### What the exercise asks
Every record below, from first to last: print it exactly as shown.

** Dataset content follows **

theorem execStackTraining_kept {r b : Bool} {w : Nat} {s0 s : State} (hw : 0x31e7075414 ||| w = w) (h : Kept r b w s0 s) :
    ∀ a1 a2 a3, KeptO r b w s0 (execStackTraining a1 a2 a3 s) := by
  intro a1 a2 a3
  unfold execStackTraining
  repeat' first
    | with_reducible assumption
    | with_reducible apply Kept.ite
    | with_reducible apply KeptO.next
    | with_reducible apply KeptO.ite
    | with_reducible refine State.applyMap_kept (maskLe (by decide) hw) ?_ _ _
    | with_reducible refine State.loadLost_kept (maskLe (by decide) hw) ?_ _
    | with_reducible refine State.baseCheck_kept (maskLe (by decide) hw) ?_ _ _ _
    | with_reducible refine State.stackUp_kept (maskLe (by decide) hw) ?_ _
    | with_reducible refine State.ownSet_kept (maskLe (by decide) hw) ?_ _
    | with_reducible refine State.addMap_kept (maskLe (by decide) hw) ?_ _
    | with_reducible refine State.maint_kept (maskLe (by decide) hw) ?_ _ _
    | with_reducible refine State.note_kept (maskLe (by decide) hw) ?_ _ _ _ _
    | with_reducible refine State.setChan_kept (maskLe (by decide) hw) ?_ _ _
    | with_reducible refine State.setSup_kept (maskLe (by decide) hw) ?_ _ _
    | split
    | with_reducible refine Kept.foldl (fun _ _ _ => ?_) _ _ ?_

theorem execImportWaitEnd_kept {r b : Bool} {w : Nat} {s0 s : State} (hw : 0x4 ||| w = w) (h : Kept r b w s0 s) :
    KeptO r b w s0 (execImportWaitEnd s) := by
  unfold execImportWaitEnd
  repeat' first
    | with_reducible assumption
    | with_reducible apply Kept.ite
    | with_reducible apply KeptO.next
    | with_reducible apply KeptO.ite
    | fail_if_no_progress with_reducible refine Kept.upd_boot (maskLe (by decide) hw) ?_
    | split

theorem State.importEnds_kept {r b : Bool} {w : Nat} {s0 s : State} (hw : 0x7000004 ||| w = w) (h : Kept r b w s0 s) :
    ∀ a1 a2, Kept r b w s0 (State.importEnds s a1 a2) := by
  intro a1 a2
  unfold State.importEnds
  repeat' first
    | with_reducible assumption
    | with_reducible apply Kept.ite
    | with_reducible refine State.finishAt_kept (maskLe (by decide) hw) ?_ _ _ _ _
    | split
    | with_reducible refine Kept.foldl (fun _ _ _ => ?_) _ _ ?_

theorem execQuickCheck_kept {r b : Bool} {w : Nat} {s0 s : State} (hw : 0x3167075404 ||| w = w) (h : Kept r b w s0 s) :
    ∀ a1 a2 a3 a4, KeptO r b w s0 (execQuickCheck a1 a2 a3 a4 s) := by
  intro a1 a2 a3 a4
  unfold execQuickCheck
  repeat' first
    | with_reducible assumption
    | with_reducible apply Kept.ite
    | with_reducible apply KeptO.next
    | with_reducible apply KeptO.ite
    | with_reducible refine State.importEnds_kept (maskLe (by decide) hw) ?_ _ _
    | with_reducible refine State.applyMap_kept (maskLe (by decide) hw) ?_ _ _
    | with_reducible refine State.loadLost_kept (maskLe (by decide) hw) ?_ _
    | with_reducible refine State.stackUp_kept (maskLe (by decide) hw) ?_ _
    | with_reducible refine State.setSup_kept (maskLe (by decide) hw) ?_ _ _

** End of Dataset content **

### Result for this exercise
theorem execStackTraining_kept {r b : Bool} {w : Nat} {s0 s : State} (hw : 0x31e7075414 ||| w = w) (h : Kept r b w s0 s) :
    ∀ a1 a2 a3, KeptO r b w s0 (execStackTraining a1 a2 a3 s) := by
  intro a1 a2 a3
  unfold execStackTraining
  repeat' first
    | with_reducible assumption
    | with_reducible apply Kept.ite
    | with_reducible apply KeptO.next
    | with_reducible apply KeptO.ite
    | with_reducible refine State.applyMap_kept (maskLe (by decide) hw) ?_ _ _
    | with_reducible refine State.loadLost_kept (maskLe (by decide) hw) ?_ _
    | with_reducible refine State.baseCheck_kept (maskLe (by decide) hw) ?_ _ _ _
    | with_reducible refine State.stackUp_kept (maskLe (by decide) hw) ?_ _
    | with_reducible refine State.ownSet_kept (maskLe (by decide) hw) ?_ _
    | with_reducible refine State.addMap_kept (maskLe (by decide) hw) ?_ _
    | with_reducible refine State.maint_kept (maskLe (by decide) hw) ?_ _ _
    | with_reducible refine State.note_kept (maskLe (by decide) hw) ?_ _ _ _ _
    | with_reducible refine State.setChan_kept (maskLe (by decide) hw) ?_ _ _
    | with_reducible refine State.setSup_kept (maskLe (by decide) hw) ?_ _ _
    | split
    | with_reducible refine Kept.foldl (fun _ _ _ => ?_) _ _ ?_

theorem execImportWaitEnd_kept {r b : Bool} {w : Nat} {s0 s : State} (hw : 0x4 ||| w = w) (h : Kept r b w s0 s) :
    KeptO r b w s0 (execImportWaitEnd s) := by
  unfold execImportWaitEnd
  repeat' first
    | with_reducible assumption
    | with_reducible apply Kept.ite
    | with_reducible apply KeptO.next
    | with_reducible apply KeptO.ite
    | fail_if_no_progress with_reducible refine Kept.upd_boot (maskLe (by decide) hw) ?_
    | split

theorem State.importEnds_kept {r b : Bool} {w : Nat} {s0 s : State} (hw : 0x7000004 ||| w = w) (h : Kept r b w s0 s) :
    ∀ a1 a2, Kept r b w s0 (State.importEnds s a1 a2) := by
  intro a1 a2
  unfold State.importEnds
  repeat' first
    | with_reducible assumption
    | with_reducible apply Kept.ite
    | with_reducible refine State.finishAt_kept (maskLe (by decide) hw) ?_ _ _ _ _
    | split
    | with_reducible refine Kept.foldl (fun _ _ _ => ?_) _ _ ?_

theorem execQuickCheck_kept {r b : Bool} {w : Nat} {s0 s : State} (hw : 0x3167075404 ||| w = w) (h : Kept r b w s0 s) :
    ∀ a1 a2 a3 a4, KeptO r b w s0 (execQuickCheck a1 a2 a3 a4 s) := by
  intro a1 a2 a3 a4
  unfold execQuickCheck
  repeat' first
    | with_reducible assumption
    | with_reducible apply Kept.ite
    | with_reducible apply KeptO.next
    | with_reducible apply KeptO.ite
    | with_reducible refine State.importEnds_kept (maskLe (by decide) hw) ?_ _ _
    | with_reducible refine State.applyMap_kept (maskLe (by decide) hw) ?_ _ _
    | with_reducible refine State.loadLost_kept (maskLe (by decide) hw) ?_ _
    | with_reducible refine State.stackUp_kept (maskLe (by decide) hw) ?_ _
    | with_reducible refine State.setSup_kept (maskLe (by decide) hw) ?_ _ _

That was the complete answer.